Moisture Problems in Manufactured Housing

Manufactured homes are affordable to many. A study points the way to making them healthy by dealing with moisture problems.

March 01, 2002
March/April 2002
A version of this article appears in the March/April 2002 issue of Home Energy Magazine.
Click here to read more articles about Moisture Problems

        For the millions of people living in manufactured homes, the relatively low cost of these homes should not automatically imply low energy efficiency and poor indoor air quality (IAQ). In 2000, one out of six new single-family housing starts was a manufactured home. Last year, the industry shipped more than a quarter of a million homes from 280 manufacturing facilities.
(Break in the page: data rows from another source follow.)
section modPack
variable (s : State) (p : Nat) (f : Pack → Pack)
@[simp] theorem State.modPack_clock : (s.modPack p f).clock = s.clock := rfl
@[simp] theorem State.modPack_howl : (s.modPack p f).howl = s.howl := rfl
@[simp] theorem State.modPack_nonce : (s.modPack p f).nonce = s.nonce := rfl
@[simp] theorem State.modPack_cores : (s.modPack p f).cores = s.cores := rfl
@[simp] theorem State.modPack_progs : (s.modPack p f).progs = s.progs := rfl
@[simp] theorem State.modPack_load : (s.modPack p f).load = s.load := rfl
@[simp] theorem State.modPack_gen : (s.modPack p f).gen = s.gen := rfl
@[simp] theorem State.modPack_ctxs : (s.modPack p f).ctxs = s.ctxs := rfl
@[simp] theorem State.modPack_hbm : (s.modPack p f).hbm = s.hbm := rfl
@[simp] theorem State.modPack_hbmKey : (s.modPack p f).hbmKey = s.hbmKey := rfl
@[simp] theorem State.modPack_hbmStacks : (s.modPack p f).hbmStacks = s.hbmStacks := rfl
@[simp] theorem State.modPack_ports : (s.modPack p f).ports = s.ports := rfl
@[simp] theorem State.modPack_ring : (s.modPack p f).ring = s.ring := rfl
@[simp] theorem State.modPack_job : (s.modPack p f).job = s.job := rfl
@[simp] theorem State.modPack_mirror : (s.modPack p f).mirror = s.mirror := rfl
@[simp] theorem State.modPack_faults : (s.modPack p f).faults = s.faults := rfl
@[simp] theorem State.modPack_stats : (s.modPack p f).stats = s.stats := rfl
@[simp] theorem State.modPack_progress : (s.modPack p f).progress = s.progress := rfl
@[simp] theorem State.modPack_settings : (s.modPack p f).settings = s.settings := rfl
@[simp] theorem State.modPack_statsSat : (s.modPack p f).statsSat = s.statsSat := rfl
@[simp] theorem State.modPack_statsFirst : (s.modPack p f).statsFirst = s.statsFirst := rfl
@[simp] theorem State.modPack_lastMismatchTime : (s.modPack p f).lastMismatchTime = s.lastMismatchTime := rfl
@[simp] theorem State.modPack_lastMismatchPlace : (s.modPack p f).lastMismatchPlace = s.lastMismatchPlace := rfl
@[simp] theorem State.modPack_meshFaultHeld : (s.modPack p f).meshFaultHeld = s.meshFaultHeld := rfl
@[simp] theorem State.modPack_meshFaultTime : (s.modPack p f).meshFaultTime = s.meshFaultTime := rfl
@[simp] theorem State.modPack_meshFault : (s.modPack p f).meshFault = s.meshFault := rfl
@[simp] theorem State.modPack_slipHeld : (s.modPack p f).slipHeld = s.slipHeld := rfl
@[simp] theorem State.modPack_slipTime : (s.modPack p f).slipTime = s.slipTime := rfl
@[simp] theorem State.modPack_slipPlace : (s.modPack p f).slipPlace = s.slipPlace := rfl
@[simp] theorem State.modPack_vet : (s.modPack p f).vet = s.vet := rfl
@[simp] theorem State.modPack_power : (s.modPack p f).power = s.power := rfl
@[simp] theorem State.modPack_env : (s.modPack p f).env = s.env := rfl
@[simp] theorem State.modPack_host : (s.modPack p f).host = s.host := rfl
@[simp] theorem State.modPack_heldRing : (s.modPack p f).heldRing = s.heldRing := rfl
@[simp] theorem State.modPack_mgmt : (s.modPack p f).mgmt = s.mgmt := rfl
@[simp] theorem State.modPack_calib : (s.modPack p f).calib = s.calib := rfl
@[simp] theorem State.modPack_sec : (s.modPack p f).sec = s.sec := rfl
@[simp] theorem State.modPack_upd : (s.modPack p f).upd = s.upd := rfl
@[simp] theorem State.modPack_jtag : (s.modPack p f).jtag = s.jtag := rfl
@[simp] theorem State.modPack_out : (s.modPack p f).out = s.out := rfl
@[simp] theorem State.modPack_pending : (s.modPack p f).pending = s.pending := rfl
/-- What `modPack` wrote reads back. -/
@[simp] theorem State.modPack_self : (s.modPack p f).pack p = (f (s.pack p)) := tabGet_tabSet_self _ _ _ _
/-- `modPack` leaves every other entry. -/
theorem State.modPack_other {j : Nat} (h : j ≠ p) : (s.modPack p f).pack j = s.pack j := tabGet_tabSet_other _ _ _ h
/-- Two changes of one entry are one. -/
@[simp] theorem State.modPack_modPack (f2 : Pack → Pack) : (s.modPack p f).modPack p f2 = s.modPack p (fun x => f2 (f x)) := by
  have h : (s.modPack p f).pack p = f (s.pack p) := tabGet_tabSet_self _ _ _ _
  simp only [State.modPack, State.setPack, tabSet_tabSet] at *
  simp only [h]
@[simp] theorem State.modPack_core (j : Nat) : (s.modPack p f).core j = s.core j := rfl
@[simp] theorem State.modPack_prog (j : Nat) : (s.modPack p f).prog j = s.prog j := rfl
@[simp] theorem State.modPack_ctx (j : Nat) : (s.modPack p f).ctx j = s.ctx j := rfl
@[simp] theorem State.modPack_stack (j : Nat) : (s.modPack p f).stack j = s.stack j := rfl
@[simp] theorem State.modPack_port (j : Nat) : (s.modPack p f).port j = s.port j := rfl
@[simp] theorem State.modPack_stat (i j : Nat) : (s.modPack p f).stat i j = s.stat i j := rfl
@[simp] theorem State.modPack_setting (i j d : Nat) : (s.modPack p f).setting i j d = s.setting i j d := rfl
end modPack

section setProg
variable (s : State) (g : Nat) (k : Program)
@[simp] theorem State.setProg_clock : (s.setProg g k).clock = s.clock := rfl
@[simp] theorem State.setProg_howl : (s.setProg g k).howl = s.howl := rfl
@[simp] theorem State.setProg_nonce : (s.setProg g k).nonce = s.nonce := rfl
@[simp] theorem State.setProg_cores : (s.setProg g k).cores = s.cores := rfl
@[simp] theorem State.setProg_packs : (s.setProg g k).packs = s.packs := rfl
@[simp] theorem State.setProg_load : (s.setProg g k).load = s.load := rfl
@[simp] theorem State.setProg_gen : (s.setProg g k).gen = s.gen := rfl
@[simp] theorem State.setProg_ctxs : (s.setProg g k).ctxs = s.ctxs := rfl
@[simp] theorem State.setProg_hbm : (s.setProg g k).hbm = s.hbm := rfl
@[simp] theorem State.setProg_hbmKey : (s.setProg g k).hbmKey = s.hbmKey := rfl
@[simp] theorem State.setProg_hbmStacks : (s.setProg g k).hbmStacks = s.hbmStacks := rfl
@[simp] theorem State.setProg_ports : (s.setProg g k).ports = s.ports := rfl
@[simp] theorem State.setProg_ring : (s.setProg g k).ring = s.ring := rfl
@[simp] theorem State.setProg_job : (s.setProg g k).job = s.job := rfl
@[simp] theorem State.setProg_mirror : (s.setProg g k).mirror = s.mirror := rfl
@[simp] theorem State.setProg_faults : (s.setProg g k).faults = s.faults := rfl
@[simp] theorem State.setProg_stats : (s.setProg g k).stats = s.stats := rfl
@[simp] theorem State.setProg_progress : (s.setProg g k).progress = s.progress := rfl
@[simp] theorem State.setProg_settings : (s.setProg g k).settings = s.settings := rfl
@[simp] theorem State.setProg_statsSat : (s.setProg g k).statsSat = s.statsSat := rfl
@[simp] theorem State.setProg_statsFirst : (s.setProg g k).statsFirst = s.statsFirst := rfl
@[simp] theorem State.setProg_lastMismatchTime : (s.setProg g k).lastMismatchTime = s.lastMismatchTime := rfl
@[simp] theorem State.setProg_lastMismatchPlace : (s.setProg g k).lastMismatchPlace = s.lastMismatchPlace := rfl
@[simp] theorem State.setProg_meshFaultHeld : (s.setProg g k).meshFaultHeld = s.meshFaultHeld := rfl
@[simp] theorem State.setProg_meshFaultTime : (s.setProg g k).meshFaultTime = s.meshFaultTime := rfl
@[simp] theorem State.setProg_meshFault : (s.setProg g k).meshFault = s.meshFault := rfl
@[simp] theorem State.setProg_slipHeld : (s.setProg g k).slipHeld = s.slipHeld := rfl
@[simp] theorem State.setProg_slipTime : (s.setProg g k).slipTime = s.slipTime := rfl
@[simp] theorem State.setProg_slipPlace : (s.setProg g k).slipPlace = s.slipPlace := rfl
@[simp] theorem State.setProg_vet : (s.setProg g k).vet = s.vet := rfl
@[simp] theorem State.setProg_power : (s.setProg g k).power = s.power := rfl
@[simp] theorem State.setProg_env : (s.setProg g k).env = s.env := rfl
@[simp] theorem State.setProg_host : (s.setProg g k).host = s.host := rfl
@[simp] theorem State.setProg_heldRing : (s.setProg g k).heldRing = s.heldRing := rfl
@[simp] theorem State.setProg_mgmt : (s.setProg g k).mgmt = s.mgmt := rfl
@[simp] theorem State.setProg_calib : (s.setProg g k).calib = s.calib := rfl
@[simp] theorem State.setProg_sec : (s.setProg g k).sec = s.sec := rfl
@[simp] theorem State.setProg_upd : (s.setProg g k).upd = s.upd := rfl
@[simp] theorem State.setProg_jtag : (s.setProg g k).jtag = s.jtag := rfl
@[simp] theorem State.setProg_out : (s.setProg g k).out = s.out := rfl
@[simp] theorem State.setProg_pending : (s.setProg g k).pending = s.pending := rfl
/-- What `setProg` wrote reads back. -/
@[simp] theorem State.setProg_self : (s.setProg g k).prog g = k := tabGet_tabSet_self _ _ _ _
/-- `setProg` leaves every other entry. -/
theorem State.setProg_other {j : Nat} (h : j ≠ g) : (s.setProg g k).prog j = s.prog j := tabGet_tabSet_other _ _ _ h
@[simp] theorem State.setProg_core (j : Nat) : (s.setProg g k).core j = s.core j := rfl
@[simp] theorem State.setProg_pack (j : Nat) : (s.setProg g k).pack j = s.pack j := rfl
@[simp] theorem State.setProg_ctx (j : Nat) : (s.setProg g k).ctx j = s.ctx j := rfl
@[simp] theorem State.setProg_stack (j : Nat) : (s.setProg g k).stack j = s.stack j := rfl
@[simp] theorem State.setProg_port (j : Nat) : (s.setProg g k).port j = s.port j := rfl
@[simp] theorem State.setProg_stat (i j : Nat) : (s.setProg g k).stat i j = s.stat i j := rfl
@[simp] theorem State.setProg_setting (i j d : Nat) : (s.setProg g k).setting i j d = s.setting i j d := rfl
end setProg

section modProg
variable (s : State) (g : Nat) (f : Program → Program)
@[simp] theorem State.modProg_clock : (s.modProg g f).clock = s.clock := rfl
@[simp] theorem State.modProg_howl : (s.modProg g f).howl = s.howl := rfl
@[simp] theorem State.modProg_nonce : (s.modProg g f).nonce = s.nonce := rfl
@[simp] theorem State.modProg_cores : (s.modProg g f).cores = s.cores := rfl
@[simp] theorem State.modProg_packs : (s.modProg g f).packs = s.packs := rfl
@[simp] theorem State.modProg_load : (s.modProg g f).load = s.load := rfl
@[simp] theorem State.modProg_gen : (s.modProg g f).gen = s.gen := rfl
@[simp] theorem State.modProg_ctxs : (s.modProg g f).ctxs = s.ctxs := rfl
@[simp] theorem State.modProg_hbm : (s.modProg g f).hbm = s.hbm := rfl
@[simp] theorem State.modProg_hbmKey : (s.modProg g f).hbmKey = s.hbmKey := rfl
@[simp] theorem State.modProg_hbmStacks : (s.modProg g f).hbmStacks = s.hbmStacks := rfl
@[simp] theorem State.modProg_ports : (s.modProg g f).ports = s.ports := rfl
@[simp] theorem State.modProg_ring : (s.modProg g f).ring = s.ring := rfl
@[simp] theorem State.modProg_job : (s.modProg g f).job = s.job := rfl
@[simp] theorem State.modProg_mirror : (s.modProg g f).mirror = s.mirror := rfl
@[simp] theorem State.modProg_faults : (s.modProg g f).faults = s.faults := rfl
@[simp] theorem State.modProg_stats : (s.modProg g f).stats = s.stats := rfl
@[simp] theorem State.modProg_progress : (s.modProg g f).progress = s.progress := rfl
@[simp] theorem State.modProg_settings : (s.modProg g f).settings = s.settings := rfl
@[simp] theorem State.modProg_statsSat : (s.modProg g f).statsSat = s.statsSat := rfl
@[simp] theorem State.modProg_statsFirst : (s.modProg g f).statsFirst = s.statsFirst := rfl
@[simp] theorem State.modProg_lastMismatchTime : (s.modProg g f).lastMismatchTime = s.lastMismatchTime := rfl
@[simp] theorem State.modProg_lastMismatchPlace : (s.modProg g f).lastMismatchPlace = s.lastMismatchPlace := rfl
@[simp] theorem State.modProg_meshFaultHeld : (s.modProg g f).meshFaultHeld = s.meshFaultHeld := rfl
@[simp] theorem State.modProg_meshFaultTime : (s.modProg g f).meshFaultTime = s.meshFaultTime := rfl
@[simp] theorem State.modProg_meshFault : (s.modProg g f).meshFault = s.meshFault := rfl
@[simp] theorem State.modProg_slipHeld : (s.modProg g f).slipHeld = s.slipHeld := rfl
@[simp] theorem State.modProg_slipTime : (s.modProg g f).slipTime = s.slipTime := rfl
@[simp] theorem State.modProg_slipPlace : (s.modProg g f).slipPlace = s.slipPlace := rfl
@[simp] theorem State.modProg_vet : (s.modProg g f).vet = s.vet := rfl
@[simp] theorem State.modProg_power : (s.modProg g f).power = s.power := rfl
@[simp] theorem State.modProg_env : (s.modProg g f).env = s.env := rfl
@[simp] theorem State.modProg_host : (s.modProg g f).host = s.host := rfl
@[simp] theorem State.modProg_heldRing : (s.modProg g f).heldRing = s.heldRing := rfl
@[simp] theorem State.modProg_mgmt : (s.modProg g f).mgmt = s.mgmt := rfl
@[simp] theorem State.modProg_calib : (s.modProg g f).calib = s.calib := rfl
@[simp] theorem State.modProg_sec : (s.modProg g f).sec = s.sec := rfl
@[simp] theorem State.modProg_upd : (s.modProg g f).upd = s.upd := rfl
@[simp] theorem State.modProg_jtag : (s.modProg g f).jtag = s.jtag := rfl
@[simp] theorem State.modProg_out : (s.modProg g f).out = s.out := rfl
@[simp] theorem State.modProg_pending : (s.modProg g f).pending = s.pending := rfl
/-- What `modProg` wrote reads back. -/
@[simp] theorem State.modProg_self : (s.modProg g f).prog g = (f (s.prog g)) := tabGet_tabSet_self _ _ _ _
/-- `modProg` leaves every other entry. -/
theorem State.modProg_other {j : Nat} (h : j ≠ g) : (s.modProg g f).prog j = s.prog j := tabGet_tabSet_other _ _ _ h
/-- Two changes of one entry are one. -/
@[simp] theorem State.modProg_modProg (f2 : Program → Program) : (s.modProg g f).modProg g f2 = s.modProg g (fun x => f2 (f x)) := by
  have h : (s.modProg g f).prog g = f (s.prog g) := tabGet_tabSet_self _ _ _ _
  simp only [State.modProg, State.setProg, tabSet_tabSet] at *
  simp only [h]
@[simp] theorem State.modProg_core (j : Nat) : (s.modProg g f).core j = s.core j := rfl
@[simp] theorem State.modProg_pack (j : Nat) : (s.modProg g f).pack j = s.pack j := rfl
@[simp] theorem State.modProg_ctx (j : Nat) : (s.modProg g f).ctx j = s.ctx j := rfl
@[simp] theorem State.modProg_stack (j : Nat) : (s.modProg g f).stack j = s.stack j := rfl
@[simp] theorem State.modProg_port (j : Nat) : (s.modProg g f).port j = s.port j := rfl
@[simp] theorem State.modProg_stat (i j : Nat) : (s.modProg g f).stat i j = s.stat i j := rfl
@[simp] theorem State.modProg_setting (i j d : Nat) : (s.modProg g f).setting i j d = s.setting i j d := rfl
end modProg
More than 19 million people, about 8% of the U.S. population, live full time in 8 million manufactured homes.These manufactured homes are one of the most affordable forms of single-family detached housing available.They generally cost less than $35/ft3 (plus the cost of land) for a centrally air-conditioned and heated home with a built-in kitchen. Available in all parts of the country, manufactured homes are most popular in the southern and western United States, where land is still plentiful, and in rural areas elsewhere. (For a description of manufactured housing, see “Manufactured Housing,” p. 26.)
        In 1999, the U.S. Department of Energy (DOE) selected the Florida Solar Energy Center (FSEC) as the Building America Industrialized Housing Partnership (BAIHP) team leader.This group’s primary function is to serve the manufactured housing industry by fostering technology-based innovations that will increase energy efficiency through a systems engineering approach. So far the BAIHP team includes five manufacturers: Cavalier Homes, Clayton Homes, Fleetwood Homes, Palm Harbor Homes, and Southern Energy Homes. FSEC has already inspected 25 problem homes built by four of the manufacturers and has made recommendations to the manufacturers designed to alleviate the problems that it found.The testing protocols are described in a sidebar (see “Testing Equipment and Procedures,” p. 28).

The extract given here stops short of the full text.